» What the task asks
With the line containing "(hushBoth cause s).host.receiver" as the starting point, output the remaining lines of the data exactly as they are, through the last.

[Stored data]
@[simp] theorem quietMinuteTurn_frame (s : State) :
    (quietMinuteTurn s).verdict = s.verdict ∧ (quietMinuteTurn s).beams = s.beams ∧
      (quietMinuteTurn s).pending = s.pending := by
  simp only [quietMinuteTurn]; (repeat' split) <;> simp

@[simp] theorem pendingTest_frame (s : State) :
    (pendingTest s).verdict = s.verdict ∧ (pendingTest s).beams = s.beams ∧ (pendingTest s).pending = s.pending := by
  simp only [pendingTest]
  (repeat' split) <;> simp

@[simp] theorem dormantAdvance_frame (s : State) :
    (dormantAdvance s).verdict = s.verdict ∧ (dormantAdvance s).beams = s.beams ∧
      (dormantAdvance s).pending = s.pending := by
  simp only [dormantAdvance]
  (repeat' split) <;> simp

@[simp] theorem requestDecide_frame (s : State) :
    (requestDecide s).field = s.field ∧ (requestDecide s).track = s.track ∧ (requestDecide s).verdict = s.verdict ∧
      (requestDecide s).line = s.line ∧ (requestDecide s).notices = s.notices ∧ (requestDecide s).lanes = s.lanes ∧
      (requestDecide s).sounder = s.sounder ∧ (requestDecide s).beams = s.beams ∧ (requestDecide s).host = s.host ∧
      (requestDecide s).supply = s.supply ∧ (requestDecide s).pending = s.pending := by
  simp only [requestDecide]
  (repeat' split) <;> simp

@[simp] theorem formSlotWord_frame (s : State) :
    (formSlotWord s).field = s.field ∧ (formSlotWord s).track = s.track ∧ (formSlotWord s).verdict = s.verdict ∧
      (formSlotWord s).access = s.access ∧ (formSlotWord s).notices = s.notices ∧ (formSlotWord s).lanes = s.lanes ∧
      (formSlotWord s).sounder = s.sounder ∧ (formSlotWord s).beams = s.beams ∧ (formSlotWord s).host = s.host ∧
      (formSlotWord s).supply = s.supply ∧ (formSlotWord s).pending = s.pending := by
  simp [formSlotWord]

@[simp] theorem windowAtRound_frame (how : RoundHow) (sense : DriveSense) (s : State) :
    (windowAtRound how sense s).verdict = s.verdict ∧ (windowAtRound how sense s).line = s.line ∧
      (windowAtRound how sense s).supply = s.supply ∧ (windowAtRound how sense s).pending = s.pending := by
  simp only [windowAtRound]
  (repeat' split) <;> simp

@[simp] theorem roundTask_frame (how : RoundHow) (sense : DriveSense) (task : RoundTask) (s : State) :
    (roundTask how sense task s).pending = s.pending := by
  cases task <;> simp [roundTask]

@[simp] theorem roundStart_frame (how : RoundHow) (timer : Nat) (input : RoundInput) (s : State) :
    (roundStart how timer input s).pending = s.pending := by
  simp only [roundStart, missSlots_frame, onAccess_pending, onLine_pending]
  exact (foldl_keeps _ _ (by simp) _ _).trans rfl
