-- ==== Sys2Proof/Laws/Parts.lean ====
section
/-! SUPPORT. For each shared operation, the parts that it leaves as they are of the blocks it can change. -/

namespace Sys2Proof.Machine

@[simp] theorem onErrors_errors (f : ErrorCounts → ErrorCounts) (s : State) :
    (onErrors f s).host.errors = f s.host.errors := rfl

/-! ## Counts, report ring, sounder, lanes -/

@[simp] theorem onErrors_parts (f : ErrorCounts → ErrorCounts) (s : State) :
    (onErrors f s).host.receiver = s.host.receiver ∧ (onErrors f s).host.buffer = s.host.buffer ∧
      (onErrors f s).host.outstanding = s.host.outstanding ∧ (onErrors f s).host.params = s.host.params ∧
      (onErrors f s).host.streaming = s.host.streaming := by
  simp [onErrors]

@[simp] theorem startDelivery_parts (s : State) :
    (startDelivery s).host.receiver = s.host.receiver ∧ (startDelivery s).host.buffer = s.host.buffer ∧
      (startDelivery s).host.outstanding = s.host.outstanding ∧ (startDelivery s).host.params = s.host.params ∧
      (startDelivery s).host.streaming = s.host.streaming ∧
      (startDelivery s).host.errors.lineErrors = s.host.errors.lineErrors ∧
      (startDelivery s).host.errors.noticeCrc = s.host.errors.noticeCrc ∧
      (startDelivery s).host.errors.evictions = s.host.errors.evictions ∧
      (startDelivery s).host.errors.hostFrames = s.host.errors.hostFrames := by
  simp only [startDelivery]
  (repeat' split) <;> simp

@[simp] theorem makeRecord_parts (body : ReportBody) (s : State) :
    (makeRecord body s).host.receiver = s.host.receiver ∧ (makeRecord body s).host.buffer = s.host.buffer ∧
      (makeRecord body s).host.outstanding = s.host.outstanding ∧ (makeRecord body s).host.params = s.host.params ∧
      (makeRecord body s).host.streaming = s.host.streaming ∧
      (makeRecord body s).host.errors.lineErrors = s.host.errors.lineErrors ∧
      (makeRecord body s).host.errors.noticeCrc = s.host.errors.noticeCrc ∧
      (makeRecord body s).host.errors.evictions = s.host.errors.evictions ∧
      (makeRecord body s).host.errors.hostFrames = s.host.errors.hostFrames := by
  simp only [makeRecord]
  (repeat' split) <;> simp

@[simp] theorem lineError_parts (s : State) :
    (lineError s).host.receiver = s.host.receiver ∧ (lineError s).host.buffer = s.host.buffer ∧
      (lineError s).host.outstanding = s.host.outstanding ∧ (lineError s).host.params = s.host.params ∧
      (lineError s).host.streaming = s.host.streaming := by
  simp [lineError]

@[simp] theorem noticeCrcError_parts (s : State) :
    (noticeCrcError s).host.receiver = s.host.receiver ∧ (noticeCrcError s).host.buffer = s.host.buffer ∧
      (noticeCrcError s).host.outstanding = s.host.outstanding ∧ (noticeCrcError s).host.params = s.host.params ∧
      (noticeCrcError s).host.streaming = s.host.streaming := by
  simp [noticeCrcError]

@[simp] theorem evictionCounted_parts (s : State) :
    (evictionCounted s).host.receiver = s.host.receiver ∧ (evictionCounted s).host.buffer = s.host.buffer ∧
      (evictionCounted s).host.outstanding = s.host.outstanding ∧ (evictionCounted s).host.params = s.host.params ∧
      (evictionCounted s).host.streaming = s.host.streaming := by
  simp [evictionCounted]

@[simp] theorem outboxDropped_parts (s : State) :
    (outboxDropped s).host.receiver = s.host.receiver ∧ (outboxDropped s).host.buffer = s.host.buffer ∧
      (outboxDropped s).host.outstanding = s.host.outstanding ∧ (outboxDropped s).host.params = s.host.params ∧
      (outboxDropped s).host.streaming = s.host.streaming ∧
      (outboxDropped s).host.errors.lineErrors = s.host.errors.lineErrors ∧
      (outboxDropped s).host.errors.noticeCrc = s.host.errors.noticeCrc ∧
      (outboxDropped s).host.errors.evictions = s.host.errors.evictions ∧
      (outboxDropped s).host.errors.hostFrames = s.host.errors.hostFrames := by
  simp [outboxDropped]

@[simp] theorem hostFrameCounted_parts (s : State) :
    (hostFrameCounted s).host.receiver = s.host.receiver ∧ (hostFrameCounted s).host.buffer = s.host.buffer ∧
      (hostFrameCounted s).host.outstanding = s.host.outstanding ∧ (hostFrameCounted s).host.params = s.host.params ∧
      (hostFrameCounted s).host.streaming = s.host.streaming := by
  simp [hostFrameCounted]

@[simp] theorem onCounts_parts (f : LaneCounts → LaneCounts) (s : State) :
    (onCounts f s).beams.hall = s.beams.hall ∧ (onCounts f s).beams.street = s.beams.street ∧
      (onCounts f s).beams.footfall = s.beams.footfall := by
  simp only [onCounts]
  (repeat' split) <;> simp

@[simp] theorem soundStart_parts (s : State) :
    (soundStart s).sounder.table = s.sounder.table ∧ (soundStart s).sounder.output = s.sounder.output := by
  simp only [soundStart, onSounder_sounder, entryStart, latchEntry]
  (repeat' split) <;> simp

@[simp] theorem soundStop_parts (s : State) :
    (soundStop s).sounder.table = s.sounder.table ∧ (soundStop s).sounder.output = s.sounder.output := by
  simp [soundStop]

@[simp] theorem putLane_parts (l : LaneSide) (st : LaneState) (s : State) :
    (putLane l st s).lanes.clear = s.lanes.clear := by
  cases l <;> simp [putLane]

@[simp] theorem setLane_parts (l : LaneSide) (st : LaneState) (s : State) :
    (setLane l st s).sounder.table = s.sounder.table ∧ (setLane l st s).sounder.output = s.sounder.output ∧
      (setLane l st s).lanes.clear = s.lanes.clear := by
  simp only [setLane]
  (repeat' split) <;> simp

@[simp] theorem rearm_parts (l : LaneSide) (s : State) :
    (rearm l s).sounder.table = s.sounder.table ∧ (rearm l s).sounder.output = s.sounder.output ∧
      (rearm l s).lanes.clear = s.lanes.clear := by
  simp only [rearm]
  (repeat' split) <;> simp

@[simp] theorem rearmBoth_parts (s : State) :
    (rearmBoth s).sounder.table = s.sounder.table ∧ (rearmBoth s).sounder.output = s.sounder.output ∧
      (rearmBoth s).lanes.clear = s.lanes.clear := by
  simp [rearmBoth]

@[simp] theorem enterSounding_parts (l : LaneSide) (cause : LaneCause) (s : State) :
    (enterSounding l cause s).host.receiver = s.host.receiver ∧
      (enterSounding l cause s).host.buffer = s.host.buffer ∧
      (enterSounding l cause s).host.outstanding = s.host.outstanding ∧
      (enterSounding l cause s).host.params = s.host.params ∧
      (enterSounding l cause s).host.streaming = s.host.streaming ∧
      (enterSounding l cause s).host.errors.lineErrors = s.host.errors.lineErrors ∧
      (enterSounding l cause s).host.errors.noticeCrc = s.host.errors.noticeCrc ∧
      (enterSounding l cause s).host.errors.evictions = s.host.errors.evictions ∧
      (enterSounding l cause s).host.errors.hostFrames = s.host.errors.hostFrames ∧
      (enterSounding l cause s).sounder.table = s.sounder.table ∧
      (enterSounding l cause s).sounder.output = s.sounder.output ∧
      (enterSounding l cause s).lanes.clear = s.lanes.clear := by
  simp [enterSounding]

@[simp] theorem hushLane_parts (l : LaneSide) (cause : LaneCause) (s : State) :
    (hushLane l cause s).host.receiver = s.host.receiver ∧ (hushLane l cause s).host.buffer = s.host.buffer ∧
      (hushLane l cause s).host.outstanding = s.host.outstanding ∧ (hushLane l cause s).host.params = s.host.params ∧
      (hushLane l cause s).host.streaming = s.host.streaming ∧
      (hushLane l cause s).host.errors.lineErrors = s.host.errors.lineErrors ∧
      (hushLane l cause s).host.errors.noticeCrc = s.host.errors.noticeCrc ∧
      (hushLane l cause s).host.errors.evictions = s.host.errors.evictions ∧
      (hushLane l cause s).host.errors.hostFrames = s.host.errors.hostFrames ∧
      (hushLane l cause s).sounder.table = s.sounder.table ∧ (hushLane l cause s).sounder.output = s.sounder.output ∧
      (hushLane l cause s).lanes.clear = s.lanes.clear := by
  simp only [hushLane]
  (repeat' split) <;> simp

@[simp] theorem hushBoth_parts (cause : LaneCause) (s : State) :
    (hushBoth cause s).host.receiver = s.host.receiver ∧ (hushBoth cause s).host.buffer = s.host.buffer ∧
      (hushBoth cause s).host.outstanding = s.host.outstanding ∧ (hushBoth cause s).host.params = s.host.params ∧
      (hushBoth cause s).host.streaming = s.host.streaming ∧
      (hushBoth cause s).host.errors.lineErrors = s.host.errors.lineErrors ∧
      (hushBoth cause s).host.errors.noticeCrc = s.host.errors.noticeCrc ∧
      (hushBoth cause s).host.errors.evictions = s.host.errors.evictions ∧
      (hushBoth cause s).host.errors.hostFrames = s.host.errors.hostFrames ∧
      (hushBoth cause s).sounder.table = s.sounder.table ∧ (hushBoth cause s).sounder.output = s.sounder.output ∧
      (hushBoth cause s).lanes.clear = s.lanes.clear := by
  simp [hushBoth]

» Response
    (hushBoth cause s).host.receiver = s.host.receiver ∧ (hushBoth cause s).host.buffer = s.host.buffer ∧
      (hushBoth cause s).host.outstanding = s.host.outstanding ∧ (hushBoth cause s).host.params = s.host.params ∧
      (hushBoth cause s).host.streaming = s.host.streaming ∧
      (hushBoth cause s).host.errors.lineErrors = s.host.errors.lineErrors ∧
      (hushBoth cause s).host.errors.noticeCrc = s.host.errors.noticeCrc ∧
      (hushBoth cause s).host.errors.evictions = s.host.errors.evictions ∧
      (hushBoth cause s).host.errors.hostFrames = s.host.errors.hostFrames ∧
      (hushBoth cause s).sounder.table = s.sounder.table ∧ (hushBoth cause s).sounder.output = s.sounder.output ∧
      (hushBoth cause s).lanes.clear = s.lanes.clear := by
  simp [hushBoth]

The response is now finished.